(Saved data entries)
---

-- ==== Sys2Proof/Safety.lean ====
section
/-! DEFINITION. The terms that statements about runs use: the machine's invariant, parameters under which the fewest
instructions stop, and the spec's tables of what an instruction may write (spec 10_state.md R35, R42). -/

namespace Sys2Proof.Machine

/-- RAM or ROM: a kind whose bytes memory holds (R51). -/
def isMemoryKind : MemKind → Bool
  | .ram => true
  | .rom => true
  | .io => false
  | .unpopulated => false

/-- The invariant of the machine: memory is canonical, it lists only cells where RAM or ROM stands, and every output event
is at an address where neither stands (R51). -/
def State.Inv (s : State) : Prop :=
  s.mem.wf = true ∧
  (∀ c ∈ s.mem, isMemoryKind (kindIn s.params.memMap c.1) = true) ∧
  (∀ c ∈ s.outputs, c.1 < 65536 ∧ isMemoryKind (kindAt s.params (BitVec.ofNat 16 c.1)) = false)

/-- Parameters under which only an undefined opcode and decimal arithmetic on operands that are not BCD are refused: ROR, the
wrapping pointer, either reading of JMP (nn) at the end of a page, and decimal arithmetic on BCD; MEMMAP,
STACK_IN_PAGE_ZERO and SO_PIN_USED are any (R7). -/
def refusesLeast (p : Params) : Prop :=
  p.hasRor = true ∧ p.zpPtrCross = .wrap ∧ p.jmpIndCross ≠ .refuse ∧ p.decimalMode = .bcdValidOnly

/-- The instruction is an ADC or SBC with D = 1, and A or its operand byte is not BCD: the case to which R122 gives no
meaning. -/
def takesNonBcd (i : Instr) (s : State) : Prop :=
  (i.mnemonic = .adc ∨ i.mnemonic = .sbc) ∧ s.p.d = true ∧
    ∃ src d, i.form = .data src ∧ operandByte src s = .ok d ∧ (isBcd s.a && isBcd d) = false

/-- Every location of the stack is RAM (R51: needed for the stack to work as the rules say). -/
def stackIsRam (p : Params) : Prop := ∀ k : Byte, kindAt p (stackAddress k) = .ram

/-- The flags of P. -/
inductive FlagName where
  | n
  | v
  | d
  | i
  | z
  | c
deriving DecidableEq, Repr

/-- The value of a flag (R11: `P.N` and so on). -/
def flagValue : FlagName → Flags → Bool
  | .n, f => f.n
  | .v, f => f.v
  | .d, f => f.d
  | .i, f => f.i
  | .z, f => f.z
  | .c, f => f.c

/-- The card's "Effect on Flags" table: the flags that a mnemonic's row does not show as unchanged (R35); B is not held
(R29). -/
def flagsWritten : Mnemonic → List FlagName
  | .adc | .sbc => [.n, .v, .z, .c]
  | .bit => [.n, .v, .z]
  | .asl | .lsr | .rol | .ror | .cmp | .cpx | .cpy => [.n, .z, .c]
  | .and | .eor | .ora | .lda | .ldx | .ldy | .pla | .tax | .tay | .tsx | .txa | .tya => [.n, .z]
  | .inc | .inx | .iny | .dec | .dex | .dey => [.n, .z]
  | .plp | .rti => [.n, .v, .d, .i, .z, .c]
  | .brk | .cli | .sei => [.i]
  | .clc | .sec => [.c]
  | .cld | .sed => [.d]
  | .clv => [.v]
  | .bcc | .bcs | .beq | .bmi | .bne | .bpl | .bvc | .bvs => []
  | .jmp | .jsr | .nop | .pha | .php | .rts | .sta | .stx | .sty | .txs => []

/-- The registers of R42's table, with memory and the output events that stand for it at a device. -/
inductive Resource where
  | a
  | x
  | y
  | s
  | memory
deriving DecidableEq, Repr

/-- What a row of the opcode table writes (R42). The shifts write A in their Accumulator form, memory in the others. -/
def resourcesWritten (i : Instr) : List Resource :=
  match i.mnemonic, i.form with
  | .asl, .acc | .lsr, .acc | .rol, .acc | .ror, .acc => [.a]
  | .asl, _ | .lsr, _ | .rol, _ | .ror, _ | .inc, _ | .dec, _ => [.memory]
  | .adc, _ | .sbc, _ | .and, _ | .eor, _ | .ora, _ | .lda, _ | .txa, _ | .tya, _ => [.a]
  | .ldx, _ | .tax, _ | .tsx, _ | .inx, _ | .dex, _ => [.x]
  | .ldy, _ | .tay, _ | .iny, _ | .dey, _ => [.y]
  | .txs, _ | .plp, _ | .rts, _ | .rti, _ => [.s]
  | .pla, _ => [.a, .s]
  | .pha, _ | .php, _ | .jsr, _ | .brk, _ => [.s, .memory]
  | .sta, _ | .stx, _ | .sty, _ => [.memory]
  | .bit, _ | .cmp, _ | .cpx, _ | .cpy, _ | .jmp, _ | .nop, _ => []
  | .bcc, _ | .bcs, _ | .beq, _ | .bmi, _ | .bne, _ | .bpl, _ | .bvc, _ | .bvs, _ => []
  | .clc, _ | .cld, _ | .cli, _ | .clv, _ | .sec, _ | .sed, _ | .sei, _ => []

/-- The part of the machine that a resource names is the same in two states. -/
def sameResource : Resource → State → State → Prop
  | .a, s, t => t.a = s.a
  | .x, s, t => t.x = s.x
  | .y, s, t => t.y = s.y
  | .s, s, t => t.sp = s.sp
  | .memory, s, t => t.mem = s.mem ∧ t.outputs = s.outputs

/-- The value that a shift or rotate of `v` with carry-in `c` gives, as arithmetic (R140 to R143); 0 for a mnemonic that is
none. -/
def shiftedValue : Mnemonic → Byte → Bool → Nat
  | .asl, v, _ => 2 * v.toNat % 256
  | .lsr, v, _ => v.toNat / 2
  | .rol, v, c => 2 * v.toNat % 256 + c.toNat
  | .ror, v, c => v.toNat / 2 + 128 * c.toNat
  | _, _, _ => 0

/-- The bit that a shift or rotate moves into C: bit 7 to the left, bit 0 to the right (R140 to R143). -/
def shiftedOutBit : Mnemonic → Byte → Bool
  | .asl, v => decide (128 ≤ v.toNat)
  | .rol, v => decide (128 ≤ v.toNat)
  | .lsr, v => decide (v.toNat % 2 = 1)
  | .ror, v => decide (v.toNat % 2 = 1)
  | _, _ => false

/-- The 105 opcode bytes without a row, as R97 lists them by high digit. -/
def undefinedOpcodes : List Nat :=
  [0x02, 0x03, 0x04, 0x07, 0x0B, 0x0C, 0x0F] ++
  [0x12, 0x13, 0x14, 0x17, 0x1A, 0x1B, 0x1C, 0x1F] ++
  [0x22, 0x23, 0x27, 0x2B, 0x2F] ++
  [0x32, 0x33, 0x34, 0x37, 0x3A, 0x3B, 0x3C, 0x3F] ++
  [0x42, 0x43, 0x44, 0x47, 0x4B, 0x4F] ++
  [0x52, 0x53, 0x54, 0x57, 0x5A, 0x5B, 0x5C, 0x5F] ++
  [0x62, 0x63, 0x64, 0x67, 0x6B, 0x6F] ++
  [0x72, 0x73, 0x74, 0x77, 0x7A, 0x7B, 0x7C, 0x7F] ++
  [0x80, 0x82, 0x83, 0x87, 0x89, 0x8B, 0x8F] ++
  [0x92, 0x93, 0x97, 0x9B, 0x9C, 0x9E, 0x9F] ++
  [0xA3, 0xA7, 0xAB, 0xAF] ++
  [0xB2, 0xB3, 0xB7, 0xBB, 0xBF] ++
  [0xC2, 0xC3, 0xC7, 0xCB, 0xCF] ++
  [0xD2, 0xD3, 0xD4, 0xD7, 0xDA, 0xDB, 0xDC, 0xDF] ++
  [0xE2, 0xE3, 0xE7, 0xEB, 0xEF] ++
  [0xF2, 0xF3, 0xF4, 0xF7, 0xFA, 0xFB, 0xFC, 0xFF]

/-- The five opcodes of ROR, which a part without it does not define (R8, R97). -/
def rorOpcodes : List Nat := [0x66, 0x6A, 0x6E, 0x76, 0x7E]

end Sys2Proof.Machine
end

---

(Your task)
From the entries above, copy out every line where the string "form" appears.

(Written response)
    ∃ src d, i.form = .data src ∧ operandByte src s = .ok d ∧ (isBcd s.a && isBcd d) = false
/-- What a row of the opcode table writes (R42). The shifts write A in their Accumulator form, memory in the others. -/
  match i.mnemonic, i.form with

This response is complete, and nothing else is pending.